Ознакомительная версия.
– Со мною уже все хорошо. И я не желал говорить с тобою лежа.
– Значит, знал, что я приду?
Он усмехнулся:
– Не сомневался в тебе.
Александра помолчала и спросила:
– Почему ты мне не сказал?
Даниэль ответил не сразу, взял кубок, отпил из него и замер, глядя в сторону. Александра заметила на безымянном пальце его правой руки перстень с гербом и драгоценным камнем – раньше этого перстня не было.
– Так ли нужно тебе было знать об этом? – наконец произнес Даниэль.
– Я считала, что мы доверяем друг другу. Ты знал обо мне все.
Теперь он взглянул на нее.
– А знание обо мне было опасно. Я не хотел, чтобы ты… принимала меня не за того, кто я есть.
– Но ты сын Раймунда. Тебе уже… немало лет. Почему он не признал тебя раньше? Графиня Эшива знала о тебе. Фарис знал. Даже Салах ад-Дин. А мне ты не сказал, – она, как могла, старалась сдержать обиду. – Неужели я ничего не значу для тебя?
– Именно потому, что ты много для меня значишь, я и смолчал.
– Но теперь ты можешь рассказать?
– Да, теперь могу. Спрашивай.
– Как так получилось, что граф Триполийский – твой отец?
Даниэль глубоко вздохнул; пламя высвечивало золотые точки в его глазах.
– Однажды он приехал в Париж и там встретил мою мать, Элоизу де Фонтен. Она принадлежала к обедневшему роду, так сильно обедневшему, что ее отец не прочь был сосватать ее за какого-нибудь господина побогаче, даже обманным путем. Мой дед, можно сказать, сам уложил Элоизу в постель графа Раймунда. Но на следующий день после этого Раймунд спешно уехал в Тулузу, и дед не успел ничего предъявить ему. Граф посчитал этот эпизод незначительным и вскоре забыл о нем. А моя мать понесла. Никто не желал жениться на ней. Потом на свет появился я. Мой дед написал графу Раймунду, сообщив, что у того есть бастард, и граф стал каждый год присылать немного золота на мое воспитание. Золото дед употреблял для своих нужд, а меня воспитывал как придется. – Даниэль усмехнулся. – Если бы не один странствующий монах, прибившийся на время к нашей деревне, вряд ли бы я научился читать и писать.

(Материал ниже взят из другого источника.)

-- ==== Sys2Proof/Machine/Page.lean ====
section
/-! DEFINITION. Main memory: uncorrectable units (R406), the translation tree and its cache (R323-R329), where an access
is performed (R330, R339, R340), copy-on-write (R342), snapshot holds and marks (R393, R394), how a message goes
over the mesh to another die and its answer back (22_link R345-R348), and reading, writing and changing main memory through them. -/

namespace Sys2Proof.Machine

/-! ### DRAM of a die (R406) -/

/-- The uncorrectable units a range of bytes touches. -/
def badIn (d : Die) (a n : Nat) : List Nat := d.bad.filter fun u => decide (32 * u < a + n) && decide (a < 32 * u + 32)

/-- Reads bytes; none when a unit is uncorrectable. -/
def dramRead (s : State) (die a n : Nat) : Option (List Byte) :=
  if (badIn (s.die die) a n).isEmpty then some (mbytes (s.die die).dram a n) else none

/-- Writes bytes; a unit written whole becomes correctable, one written in part fails the write. -/
def dramWrite (s : State) (die a : Nat) (bs : List Byte) : Option State :=
  let bad := badIn (s.die die) a bs.length
  if bad.all fun u => decide (a ≤ 32 * u) && decide (32 * u + 32 ≤ a + bs.length) then
    some (s.modDie die fun d => { d with dram := msetAll d.dram (cellsAt a bs), bad := d.bad.filter fun u => !bad.contains u })
  else none

/-- Writes bytes; a write that meets an uncorrectable unit is not performed (R406). -/
def dramPut (die a : Nat) (bs : List Byte) (s : State) : State := (dramWrite s die a bs).getD s

/-! ### Leaves and tables (R323-R326) -/

def pteF (p : Word64) (lo n : Nat) : Nat := (p.extractLsb' lo n).toNat
def pteState (p : Word64) : Nat := pteF p 1 3
def pteMode (p : Word64) : Nat := pteF p 4 2
def pteW (p : Word64) : Bool := p.getLsbD 6
def pteCow (p : Word64) : Bool := p.getLsbD 7
def pteSize (p : Word64) : Nat := pteF p 10 2
def pteStripe (p : Word64) : Nat := pteF p 12 4
def pteGroup (p : Word64) : Nat := pteF p 16 6
def pteFrame (p : Word64) : Nat := pteF p 24 25
def ptePeer (p : Word64) : Nat := pteF p 49 12

/-- The stripe size of a leaf (R325). -/
def stripeBytes (p : Word64) : Nat := 16 * 2 ^ pteStripe p

/-- The leaf with bits [lo+n-1:lo] replaced. -/
def pteSet (p : Word64) (lo n v : Nat) : Word64 :=
  (p &&& ~~~ (BitVec.ofNat 64 ((2 ^ n - 1) * 2 ^ lo))) ||| BitVec.ofNat 64 (v % 2 ^ n * 2 ^ lo)

/-- The first frame no context maps (R324). -/
def frameLimit : Nat := 0x17F8000

/-- Whether a state belongs to a page group. -/
def groupState (st : Nat) : Bool := decide (2 ≤ st)

/-- The fields of a leaf at level `lvl` are legal (R324-R326); cow in another state than LOCAL or SHARDED is ignored. -/
def leafOk (p : Word64) (lvl : Nat) : Bool :=
  let st := pteState p
  p.getLsbD 0 && pteF p 61 3 == 0 && pteF p 22 2 == 0 &&
  (if lvl = 1 then pteSize p == 2 else decide (pteSize p < 2)) &&
  decide (pteFrame p < frameLimit) && (lvl == 0 || pteFrame p % 512 == 0) &&
  (st == 1 || ptePeer p == 0) && (groupState st || (pteGroup p == 0 && pteStripe p == 0)) && decide (pteStripe p ≤ 8) &&
  (if st ≤ 1 then decide (pteMode p < 3) else pteMode p == 0) && (pteSize p != 1 || decide (st ≤ 1)) &&
  (!(st == 1 && pteMode p == 0) || pteFrame p == 0) && (!(st == 5 || st == 6) || (pteFrame p % 2 == 0 && lvl == 0))

/-- A table pointer (R324). -/
def ptrOk (p : Word64) : Bool :=
  p.getLsbD 0 && pteF p 1 23 == 0 && pteF p 49 15 == 0 && decide (pteFrame p < frameLimit)

/-- A walk through the tables to the entry that maps an address: the leaf, where it lies and how many bytes it maps; or why it
fails (1 forbidden, 2 uncorrectable). -/
def walkLevels (s : State) (die x : Nat) : List Nat → Nat → Except Nat (Word64 × Nat × Nat)
  | [], _ => .error 1
  | sh :: rest, table =>
    let ea := table + 8 * (x / 2 ^ sh % 512)
    match dramRead s die ea 8 with
    | none => .error 2
    | some bs =>
      let e : Word64 := BitVec.ofNat 64 (leNat bs)
      if sh = 12 then (if leafOk e 0 then .ok (e, ea, 4096) else .error 1)
      else if sh = 21 && pteSize e == 2 then (if leafOk e 1 then .ok (e, ea, 2 ^ 21) else .error 1)
      else if ptrOk e then walkLevels s die x rest (4096 * pteFrame e)
      else .error 1

def State.pgroot (s : State) (ctx die : Nat) : Nat := (tgetD (s.ctx ctx).pgroot die 0).toNat
def State.peertab (s : State) (ctx die : Nat) : Nat := (tgetD (s.ctx ctx).peertab die 0).toNat

/-- The leaf that maps an address in a context's tree on a die (R323, R324). -/
def leafAt (s : State) (ctx die x : Nat) : Except Nat (Word64 × Nat × Nat) :=
  let root := s.pgroot ctx die
  if 2 ^ 57 ≤ x || root % 4096 != 0 || decide (frameLimit ≤ root / 4096) then .error 1
  else walkLevels s die x [48, 39, 30, 21, 12] root

/-- Whether a table of a die holds uncorrectable data in a range (R406). -/
def tableBad (s : State) (die a n : Nat) : Bool := !(badIn (s.die die) a n).isEmpty

/-- The peer at an index of a die's peer table (R328): module and die; none when the entry cannot be read. -/
def peerOf (s : State) (ctx die k : Nat) : Option (Nat × Nat) :=
  let a := s.peertab ctx die + 8 * k
  let e : Word64 := BitVec.ofNat 64 (mread (s.die die).dram a 8)
  if !tableBad s die a 8 && pteF e 6 26 == 0 && pteF e 48 16 == 0 then some (pteF e 32 16, pteF e 0 6) else none

/-- A page group (R328): members and mirrors as (module, die). -/
structure Group where
  n   : Nat
  fs  : Int
  mem : List (Nat × Nat)
  mir : List (Option (Nat × Nat))
deriving DecidableEq, Repr

/-- Why an access fails at a peer that is none: uncorrectable data (R406), else as a forbidden access. -/
def peerFail (s : State) (ctx die k : Nat) : Nat := if tableBad s die (s.peertab ctx die + 8 * k) 8 then 2 else 1

/-- Reads a group; none when it cannot be read, is not defined, or a field that must be zero is not. -/
def groupOf (s : State) (ctx die g : Nat) : Option Group :=
  let at_ := s.peertab ctx die + 32768 + 128 * g
  let d := (s.die die).dram
  let h := mread d at_ 8
  let n := h % 16 + 1
  let half := fun (o k : Nat) => mread d (at_ + o + 2 * k) 2
  if !tableBad s die at_ 128 && h / 16 % 16 == 0 && h / 256 % 256 == 1 && h / 2 ^ 32 == 0 && mread d (at_ + 72) 56 == 0 &&
      ((List.range n).all fun k => decide (half 8 k < 4096) && half 40 k / 4096 % 8 == 0) then
    match ((List.range n).map fun k => peerOf s ctx die (half 8 k)).reduceOption with
    | ms =>
      if ms.length = n then
        some ⟨n, ((BitVec.ofNat 16 (h / 65536)).toInt), ms, (List.range n).map fun k =>
          if half 40 k / 32768 = 1 then peerOf s ctx die (half 40 k % 4096) else none⟩
      else none
  else none

/-- Why a walk fails at a group that is none: uncorrectable data in its record or in a member's entry (R406), else as a forbidden
access. -/
def groupFail (s : State) (ctx die g : Nat) : Nat :=
  let at_ := s.peertab ctx die + 32768 + 128 * g
  let n := mread (s.die die).dram at_ 8 % 16 + 1
  if tableBad s die at_ 128 then 2
  else if (List.range n).any fun k => peerFail s ctx die (mread (s.die die).dram (at_ + 8 + 2 * k) 2 % 4096) == 2 then 2 else 1

/-- Whether member `k`'s stripes are a die's own (R329). -/
def Group.own (g : Group) (me : Nat × Nat) (k : Nat) : Bool := g.mem.getD k (0, 64) == me

/-- Whether a die holds member `k`'s stripes: it is that member or its mirror (R329). -/
def Group.holds (g : Group) (me : Nat × Nat) (k : Nat) : Bool := g.own me k || (g.mir.getD k none) == some me

/-- The mirror of member `k`, for that member's own writes (R333). -/
def Group.mirrorOf (g : Group) (me : Nat × Nat) (k : Nat) : Option (Nat × Nat) :=
  if g.own me k then g.mir.getD k none else none

/-- A walk of a context's tree on a die (R323, R324): it fails at a leaf whose group is not defined (R328). -/
def walk (s : State) (ctx die x : Nat) : Except Nat (Word64 × Nat × Nat) :=
  match leafAt s ctx die x with
  | .error k => .error k
  | .ok r =>
    if groupState (pteState r.1) && (groupOf s ctx die (pteGroup r.1)).isNone then .error (groupFail s ctx die (pteGroup r.1)) else .ok r

/-! ### The translation cache (R327) -/

/-- A cached translation of an address. -/
def cached (d : Die) (ctx x : Nat) : Option TlbEntry :=
  d.tlb.find? fun e => e.ctx == ctx && decide (e.page ≤ x) && decide (x < e.page + e.bytes)

/-- Changes the cached translations that cover an address. -/
def modTlb (ctx die x : Nat) (f : TlbEntry → TlbEntry) (s : State) : State :=
  s.modDie die fun d => { d with tlb := d.tlb.map fun e =>
    if (e.ctx == ctx && decide (e.page ≤ x) && decide (x < e.page + e.bytes)) then f e else e }

/-- Drops the cached translations that cover an address. -/
def dropTlb (ctx die x : Nat) (s : State) : State :=
  s.modDie die fun d => { d with tlb := d.tlb.filter fun e =>
    !(e.ctx == ctx && decide (e.page ≤ x) && decide (x < e.page + e.bytes)) }

/-- Changes a leaf in the cache and in the tree at once (R327); a leaf whose unit is uncorrectable keeps its bits in the tree, and the write
is logged (R406). -/
def updateLeaf (ctx die x : Nat) (f : Word64 → Word64) (s : State) : State :=
  let s := modTlb ctx die x (fun e => { e with pte := f e.pte }) s
  match leafAt s ctx die x with
  | .ok (p, ea, _) => dramPut die ea (leBytes 8 (f p).toNat) s
  | .error k       => if k = 2 then logViolation ctx x 2 5 die s else s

– Значит, ты все-таки умеешь.
– Я знаю письмо, счет, немного латынь. Это то, чему меня научил монах; всему остальному я учился сам. Моя мать не принимала никакого участия в моей судьбе, будучи женщиной робкой и предаваясь греху уныния изо дня в день. Она умерла, когда мне исполнилось тринадцать, и в день ее смерти я сбежал из дома. Я не мог выносить деда. Сначала я прибился к бродячим артистам, потом – к воровской шайке, где меня научили ловким трюкам. Я бродил по стране несколько лет, иногда попадал в тюрьму, когда местная стража давала себе труд меня изловить, но каждый раз сбегал. Мне было около двадцати, когда я решил узнать, как поживает дед. За время моего отсутствия он умер, наши владения захватил алчный сосед, что ничуть меня не удивило. Однако старый священник в нашей деревне передал мне бумаги покойного деда. Среди них я отыскал письмо графа Раймунда, написанное через два года после того, как я сбежал из дома. Граф писал о том, чтобы меня отправили к нему в Триполи, где я верной службой смогу искупить грехи отца и матери. К тому времени мне надоела моя кочевая жизнь среди франков, и я подумал – отчего бы мне не продолжить ее среди арабов?
– Почему же граф сразу не признал тебя, как только ты прибыл в Палестину? – спросила Александра.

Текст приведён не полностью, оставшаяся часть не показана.